I'd say go for it, IF you have the available resources. Put their honeycomb in a bin with a tight lid to try to keep robbing down while doing the cutout, once hived keep the entrance in their new box small, keep them crowded, and backfeed their own honey to them internally. You need consider stealing frames of resources from your stronger hives. If you have some that could spare a frame of honey, do that. Also try to find a good frame of brood to give them too, they will need those young bees for their overwinter population and may not have the time to raise enough on their own. Again, this is only if you have those resources.

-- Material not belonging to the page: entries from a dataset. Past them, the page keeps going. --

-- ==== Sys2Proof/Machine/Jumps.lean ====
section
/-! DEFINITION. Jmp, Jt, Jf and the transfer they share (spec/43_jumps.md R150 to R153). -/

namespace Sys2Proof.Machine

/-- `transfer(t)` (R150): checked at the transfer, then `pc <- t`. -/
def State.transfer (s : State) (t : Cell) : Result := s.checkTarget t (.next (s.setPc t))

/-- `Jmp a` (R151). -/
def execJmp (a : Operand) (s : State) : Result := s.transfer (s.value a)

/-- `Jt a b` (R152): the target is checked only when the jump is taken. -/
def execJt (a b : Operand) (s : State) : Result :=
  if isNonzero (s.value a) then s.transfer (s.value b) else .next (s.advance 2)

/-- `Jf a b` (R153): the target is checked only when the jump is taken. -/
def execJf (a b : Operand) (s : State) : Result :=
  if isNonzero (s.value a) then .next (s.advance 2) else s.transfer (s.value b)

end Sys2Proof.Machine
end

It will be a challenge to get them what they need to overwinter otherwise.


----------



## aunt betty (May 4, 2015)

I did an October cutout of a very small colony/swarm that had only been in the wall long enough to build a little comb. It was a dinky colony but at the time I was in full-blown "save all bees" mode. Fed it up as much as I could and by miracle it wintered but was still a dink. It dinked around until June and then showed signs of swarming. Have never wanted a swarm but this one I was willing to roll the dice on and let it go. It swarmed, I found the swarm because a neighbor ran over it with a mower. Gathered it up with marked queen and all. 
(it absconded and I was content) The cells the old dink queen left behind were good because now that dink is suddenly a strong colony. Lucky me.
Looking back I think I'd have passed on that cutout but the paycheck was large so who cared about the bees. (me) 
The experience was worth it and it'd probably be good for you too especially if you're a bee lover.


----------



## WD9N (Dec 28, 2014)

Ok, I just finished up building a bee vac to give this a try. (Bushkill style) It is in an old township building that is no longer used, I can pretty much tear the building down and they don't care. The only reason to get them is the neighbor is complaining to the board because he has a bunch of hummingbird feeders across the road. If I don't take them they are going to spray them, so they are dead for sure if I don't do it

I worked for this township several years back and the building has had bees in it since before that. At one time, it had three colonies, the parent colony and two swarms that just moved to different walls. I guess you might say it is an old bee house!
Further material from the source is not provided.